*WHAT THIS TASK INVOLVES:* Below are records; reproduce exactly the lines from the one that has "-- ==== Sys2Proof/Machine/Turns.lean" through the one that has "commandWord .filled, commandWord .isFull]", ends included, and nothing more.

*Collected data entries:*
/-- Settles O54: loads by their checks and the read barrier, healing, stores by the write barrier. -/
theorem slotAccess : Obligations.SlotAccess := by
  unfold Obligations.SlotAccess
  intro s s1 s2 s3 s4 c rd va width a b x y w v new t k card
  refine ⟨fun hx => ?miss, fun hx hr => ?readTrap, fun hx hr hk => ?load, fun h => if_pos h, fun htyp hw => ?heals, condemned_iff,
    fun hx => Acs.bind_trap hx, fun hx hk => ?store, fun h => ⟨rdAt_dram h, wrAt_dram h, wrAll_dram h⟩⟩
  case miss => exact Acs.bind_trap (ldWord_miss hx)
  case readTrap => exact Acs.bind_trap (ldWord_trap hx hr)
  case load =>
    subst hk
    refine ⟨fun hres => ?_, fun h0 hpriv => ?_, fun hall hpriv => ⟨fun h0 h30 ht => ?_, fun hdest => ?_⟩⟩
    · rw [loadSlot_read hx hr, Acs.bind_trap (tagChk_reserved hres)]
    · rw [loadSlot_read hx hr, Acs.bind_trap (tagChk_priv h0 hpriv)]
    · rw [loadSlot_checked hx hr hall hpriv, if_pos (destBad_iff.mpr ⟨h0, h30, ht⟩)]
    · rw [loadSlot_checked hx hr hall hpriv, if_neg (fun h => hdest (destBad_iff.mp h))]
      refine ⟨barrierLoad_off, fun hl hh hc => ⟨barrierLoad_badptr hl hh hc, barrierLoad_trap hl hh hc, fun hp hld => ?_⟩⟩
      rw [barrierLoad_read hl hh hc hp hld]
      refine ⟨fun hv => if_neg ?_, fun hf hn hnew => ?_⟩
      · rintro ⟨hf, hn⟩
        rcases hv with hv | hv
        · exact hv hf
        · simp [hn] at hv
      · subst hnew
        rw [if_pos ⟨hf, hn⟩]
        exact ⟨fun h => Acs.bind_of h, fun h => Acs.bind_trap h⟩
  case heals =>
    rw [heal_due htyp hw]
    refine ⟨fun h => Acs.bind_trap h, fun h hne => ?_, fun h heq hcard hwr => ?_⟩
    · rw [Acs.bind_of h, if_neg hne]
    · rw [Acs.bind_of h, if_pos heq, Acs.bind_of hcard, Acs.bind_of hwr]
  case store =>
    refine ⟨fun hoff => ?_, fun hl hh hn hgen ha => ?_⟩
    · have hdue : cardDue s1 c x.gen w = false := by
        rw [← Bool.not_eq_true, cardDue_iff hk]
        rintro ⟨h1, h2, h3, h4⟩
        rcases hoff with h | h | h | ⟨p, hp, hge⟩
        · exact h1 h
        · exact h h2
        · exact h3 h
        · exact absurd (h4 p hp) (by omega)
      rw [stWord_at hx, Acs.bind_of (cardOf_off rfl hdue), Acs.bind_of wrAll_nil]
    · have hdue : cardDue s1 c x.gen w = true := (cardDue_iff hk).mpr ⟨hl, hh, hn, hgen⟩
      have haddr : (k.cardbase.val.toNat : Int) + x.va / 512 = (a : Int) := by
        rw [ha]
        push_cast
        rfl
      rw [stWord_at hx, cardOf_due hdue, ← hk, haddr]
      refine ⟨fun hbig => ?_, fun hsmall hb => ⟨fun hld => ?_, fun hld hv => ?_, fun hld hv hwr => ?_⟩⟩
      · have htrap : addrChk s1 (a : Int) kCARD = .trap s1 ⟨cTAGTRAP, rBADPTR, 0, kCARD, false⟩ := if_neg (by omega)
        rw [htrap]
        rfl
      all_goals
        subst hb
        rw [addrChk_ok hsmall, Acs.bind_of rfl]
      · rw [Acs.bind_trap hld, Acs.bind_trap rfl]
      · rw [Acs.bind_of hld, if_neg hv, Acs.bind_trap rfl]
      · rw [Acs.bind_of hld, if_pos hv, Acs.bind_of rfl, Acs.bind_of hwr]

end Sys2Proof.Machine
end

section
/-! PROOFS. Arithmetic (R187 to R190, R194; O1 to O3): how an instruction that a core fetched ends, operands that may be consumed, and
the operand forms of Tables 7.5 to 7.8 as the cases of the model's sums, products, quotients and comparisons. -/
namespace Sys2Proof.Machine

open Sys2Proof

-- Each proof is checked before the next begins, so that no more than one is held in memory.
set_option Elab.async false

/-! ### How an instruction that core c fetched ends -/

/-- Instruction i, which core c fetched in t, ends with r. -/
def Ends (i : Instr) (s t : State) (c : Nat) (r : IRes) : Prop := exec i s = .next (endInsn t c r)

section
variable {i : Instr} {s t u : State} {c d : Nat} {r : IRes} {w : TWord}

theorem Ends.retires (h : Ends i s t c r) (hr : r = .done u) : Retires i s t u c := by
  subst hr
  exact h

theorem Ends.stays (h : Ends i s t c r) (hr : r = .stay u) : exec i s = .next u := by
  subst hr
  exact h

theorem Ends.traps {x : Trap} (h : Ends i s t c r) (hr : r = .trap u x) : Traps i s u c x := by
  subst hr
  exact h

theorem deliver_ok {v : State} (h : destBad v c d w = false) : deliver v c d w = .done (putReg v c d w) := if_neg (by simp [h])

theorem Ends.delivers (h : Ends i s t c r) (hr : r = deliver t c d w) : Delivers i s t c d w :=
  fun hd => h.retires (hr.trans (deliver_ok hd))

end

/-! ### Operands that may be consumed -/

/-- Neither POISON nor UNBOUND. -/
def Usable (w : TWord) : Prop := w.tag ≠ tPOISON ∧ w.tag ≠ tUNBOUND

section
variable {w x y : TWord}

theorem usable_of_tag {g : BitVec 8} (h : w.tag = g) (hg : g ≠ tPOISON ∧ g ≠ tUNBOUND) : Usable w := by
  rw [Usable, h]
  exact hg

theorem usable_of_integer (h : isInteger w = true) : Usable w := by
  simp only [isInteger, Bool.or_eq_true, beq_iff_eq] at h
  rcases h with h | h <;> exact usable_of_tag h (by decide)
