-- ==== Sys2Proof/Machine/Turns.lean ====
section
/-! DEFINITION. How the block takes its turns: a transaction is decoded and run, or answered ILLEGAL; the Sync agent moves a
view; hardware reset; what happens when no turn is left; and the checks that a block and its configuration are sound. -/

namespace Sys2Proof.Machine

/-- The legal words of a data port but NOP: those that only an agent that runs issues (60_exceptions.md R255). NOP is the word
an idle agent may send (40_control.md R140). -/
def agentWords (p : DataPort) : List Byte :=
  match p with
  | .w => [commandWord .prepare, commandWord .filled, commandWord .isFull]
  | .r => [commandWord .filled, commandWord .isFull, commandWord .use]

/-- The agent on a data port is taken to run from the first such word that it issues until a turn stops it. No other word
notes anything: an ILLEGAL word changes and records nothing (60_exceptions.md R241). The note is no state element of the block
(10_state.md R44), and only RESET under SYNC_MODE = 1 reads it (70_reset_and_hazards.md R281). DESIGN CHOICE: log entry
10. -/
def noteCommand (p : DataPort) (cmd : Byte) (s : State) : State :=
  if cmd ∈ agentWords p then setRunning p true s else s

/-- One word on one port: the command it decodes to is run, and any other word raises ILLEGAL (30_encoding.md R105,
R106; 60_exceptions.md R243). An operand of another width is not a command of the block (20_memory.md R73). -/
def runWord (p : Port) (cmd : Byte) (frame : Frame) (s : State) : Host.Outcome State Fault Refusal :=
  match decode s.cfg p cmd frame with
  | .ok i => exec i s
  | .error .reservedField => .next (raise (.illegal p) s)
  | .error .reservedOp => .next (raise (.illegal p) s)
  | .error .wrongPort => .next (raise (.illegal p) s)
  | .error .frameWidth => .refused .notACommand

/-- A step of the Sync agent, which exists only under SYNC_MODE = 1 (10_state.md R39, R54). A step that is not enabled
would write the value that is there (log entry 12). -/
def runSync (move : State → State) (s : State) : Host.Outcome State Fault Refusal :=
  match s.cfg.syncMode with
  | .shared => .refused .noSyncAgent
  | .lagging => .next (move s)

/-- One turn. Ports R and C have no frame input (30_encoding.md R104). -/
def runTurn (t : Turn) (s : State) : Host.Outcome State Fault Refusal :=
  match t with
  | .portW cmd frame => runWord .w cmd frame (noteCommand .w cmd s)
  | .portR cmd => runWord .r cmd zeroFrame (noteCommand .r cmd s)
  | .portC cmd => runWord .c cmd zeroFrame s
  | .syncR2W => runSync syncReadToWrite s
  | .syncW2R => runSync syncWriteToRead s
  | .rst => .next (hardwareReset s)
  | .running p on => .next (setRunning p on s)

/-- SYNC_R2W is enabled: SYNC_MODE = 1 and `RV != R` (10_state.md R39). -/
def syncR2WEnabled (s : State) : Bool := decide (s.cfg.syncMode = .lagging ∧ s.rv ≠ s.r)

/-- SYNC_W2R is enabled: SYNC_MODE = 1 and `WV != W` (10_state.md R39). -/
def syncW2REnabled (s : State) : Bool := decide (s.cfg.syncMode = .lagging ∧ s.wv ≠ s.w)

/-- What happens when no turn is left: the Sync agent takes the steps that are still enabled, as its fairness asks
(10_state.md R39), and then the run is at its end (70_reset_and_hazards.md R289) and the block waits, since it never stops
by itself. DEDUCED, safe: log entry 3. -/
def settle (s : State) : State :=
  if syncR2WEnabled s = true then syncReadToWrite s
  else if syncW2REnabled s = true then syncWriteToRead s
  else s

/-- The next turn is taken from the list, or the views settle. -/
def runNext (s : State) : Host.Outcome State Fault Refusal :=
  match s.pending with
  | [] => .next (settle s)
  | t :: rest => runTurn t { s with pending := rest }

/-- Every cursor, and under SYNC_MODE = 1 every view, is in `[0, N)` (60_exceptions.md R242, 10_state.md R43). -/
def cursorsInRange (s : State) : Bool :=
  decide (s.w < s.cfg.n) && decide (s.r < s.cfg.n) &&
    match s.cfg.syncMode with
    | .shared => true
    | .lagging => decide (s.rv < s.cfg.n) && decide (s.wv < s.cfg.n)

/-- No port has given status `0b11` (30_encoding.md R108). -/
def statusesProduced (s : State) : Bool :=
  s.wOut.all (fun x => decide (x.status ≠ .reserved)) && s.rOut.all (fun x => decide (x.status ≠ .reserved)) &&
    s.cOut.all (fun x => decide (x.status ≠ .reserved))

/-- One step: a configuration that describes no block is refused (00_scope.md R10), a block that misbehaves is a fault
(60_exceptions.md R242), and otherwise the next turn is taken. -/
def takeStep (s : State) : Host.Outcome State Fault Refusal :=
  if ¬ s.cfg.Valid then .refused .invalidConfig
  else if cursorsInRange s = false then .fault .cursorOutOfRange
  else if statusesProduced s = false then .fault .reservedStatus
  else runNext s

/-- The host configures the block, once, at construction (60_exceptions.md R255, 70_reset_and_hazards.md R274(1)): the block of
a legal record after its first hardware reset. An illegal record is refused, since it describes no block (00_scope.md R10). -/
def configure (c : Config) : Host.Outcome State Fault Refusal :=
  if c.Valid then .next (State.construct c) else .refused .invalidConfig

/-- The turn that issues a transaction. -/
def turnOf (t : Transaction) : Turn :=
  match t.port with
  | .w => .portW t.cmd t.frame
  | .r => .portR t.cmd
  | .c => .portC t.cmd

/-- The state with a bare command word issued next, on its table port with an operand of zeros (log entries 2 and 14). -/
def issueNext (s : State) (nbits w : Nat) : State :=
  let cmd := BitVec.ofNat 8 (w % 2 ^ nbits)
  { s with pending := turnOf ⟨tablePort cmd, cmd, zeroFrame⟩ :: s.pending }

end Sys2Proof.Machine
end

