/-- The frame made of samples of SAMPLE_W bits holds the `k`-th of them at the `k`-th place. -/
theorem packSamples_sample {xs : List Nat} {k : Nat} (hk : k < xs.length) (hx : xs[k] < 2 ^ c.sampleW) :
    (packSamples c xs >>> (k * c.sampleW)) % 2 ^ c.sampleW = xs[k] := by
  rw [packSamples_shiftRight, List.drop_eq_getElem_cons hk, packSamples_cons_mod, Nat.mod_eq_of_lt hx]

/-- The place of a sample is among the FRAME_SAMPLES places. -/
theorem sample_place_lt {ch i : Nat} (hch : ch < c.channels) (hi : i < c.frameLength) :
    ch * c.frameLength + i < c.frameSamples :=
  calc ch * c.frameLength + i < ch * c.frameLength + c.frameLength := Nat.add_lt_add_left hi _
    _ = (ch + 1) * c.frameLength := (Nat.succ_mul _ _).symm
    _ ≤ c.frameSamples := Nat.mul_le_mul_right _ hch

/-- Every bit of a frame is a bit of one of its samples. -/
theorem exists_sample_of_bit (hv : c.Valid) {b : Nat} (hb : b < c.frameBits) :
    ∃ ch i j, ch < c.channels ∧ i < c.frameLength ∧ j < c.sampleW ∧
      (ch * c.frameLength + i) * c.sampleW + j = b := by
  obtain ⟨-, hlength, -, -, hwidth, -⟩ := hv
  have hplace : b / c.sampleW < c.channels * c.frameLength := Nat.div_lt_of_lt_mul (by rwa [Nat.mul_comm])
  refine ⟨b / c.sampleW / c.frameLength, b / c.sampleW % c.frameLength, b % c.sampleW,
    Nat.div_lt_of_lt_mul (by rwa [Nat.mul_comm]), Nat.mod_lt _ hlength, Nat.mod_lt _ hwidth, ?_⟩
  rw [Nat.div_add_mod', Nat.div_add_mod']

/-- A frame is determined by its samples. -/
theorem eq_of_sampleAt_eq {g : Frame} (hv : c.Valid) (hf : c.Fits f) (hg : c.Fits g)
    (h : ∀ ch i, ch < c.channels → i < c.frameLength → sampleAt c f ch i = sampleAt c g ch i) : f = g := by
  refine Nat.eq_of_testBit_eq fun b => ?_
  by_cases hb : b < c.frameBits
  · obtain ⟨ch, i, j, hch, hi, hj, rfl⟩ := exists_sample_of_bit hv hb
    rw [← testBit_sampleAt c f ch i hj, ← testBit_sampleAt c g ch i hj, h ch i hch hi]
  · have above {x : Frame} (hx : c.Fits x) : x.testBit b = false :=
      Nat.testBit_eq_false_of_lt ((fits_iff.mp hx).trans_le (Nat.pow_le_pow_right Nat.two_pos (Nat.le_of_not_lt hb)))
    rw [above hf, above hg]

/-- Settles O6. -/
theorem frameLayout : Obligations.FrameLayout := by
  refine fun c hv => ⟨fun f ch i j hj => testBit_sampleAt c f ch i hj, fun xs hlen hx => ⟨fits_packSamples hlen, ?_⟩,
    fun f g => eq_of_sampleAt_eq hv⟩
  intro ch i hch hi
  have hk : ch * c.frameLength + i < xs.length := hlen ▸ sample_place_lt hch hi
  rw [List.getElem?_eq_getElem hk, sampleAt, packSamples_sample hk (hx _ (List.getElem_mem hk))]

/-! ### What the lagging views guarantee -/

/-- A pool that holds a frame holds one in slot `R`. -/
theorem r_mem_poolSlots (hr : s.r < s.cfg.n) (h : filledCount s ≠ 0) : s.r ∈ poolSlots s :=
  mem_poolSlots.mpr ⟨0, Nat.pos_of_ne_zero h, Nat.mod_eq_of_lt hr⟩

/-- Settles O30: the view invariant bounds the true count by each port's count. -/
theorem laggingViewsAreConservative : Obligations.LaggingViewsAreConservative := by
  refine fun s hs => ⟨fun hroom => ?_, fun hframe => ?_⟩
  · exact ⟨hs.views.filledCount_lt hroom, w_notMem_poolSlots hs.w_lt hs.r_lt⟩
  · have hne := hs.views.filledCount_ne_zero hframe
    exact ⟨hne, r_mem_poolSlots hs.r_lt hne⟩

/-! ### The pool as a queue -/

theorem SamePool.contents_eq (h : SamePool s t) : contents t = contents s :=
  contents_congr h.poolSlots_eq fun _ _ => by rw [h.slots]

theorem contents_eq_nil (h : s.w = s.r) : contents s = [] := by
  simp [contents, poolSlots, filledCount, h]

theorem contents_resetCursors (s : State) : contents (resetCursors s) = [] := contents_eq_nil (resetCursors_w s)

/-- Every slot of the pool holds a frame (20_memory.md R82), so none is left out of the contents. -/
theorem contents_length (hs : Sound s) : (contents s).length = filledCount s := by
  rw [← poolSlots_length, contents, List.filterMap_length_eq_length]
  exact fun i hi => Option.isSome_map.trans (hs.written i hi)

*THE COMPLETED TASK:*
-- ==== Sys2Proof/Machine/Turns.lean ====
section
/-! DEFINITION. How the block takes its turns: a transaction is decoded and run, or answered ILLEGAL; the Sync agent moves a
view; hardware reset; what happens when no turn is left; and the checks that a block and its configuration are sound. -/

namespace Sys2Proof.Machine

/-- The legal words of a data port but NOP: those that only an agent that runs issues (60_exceptions.md R255). NOP is the word
an idle agent may send (40_control.md R140). -/
def agentWords (p : DataPort) : List Byte :=
  match p with
  | .w => [commandWord .prepare, commandWord .filled, commandWord .isFull]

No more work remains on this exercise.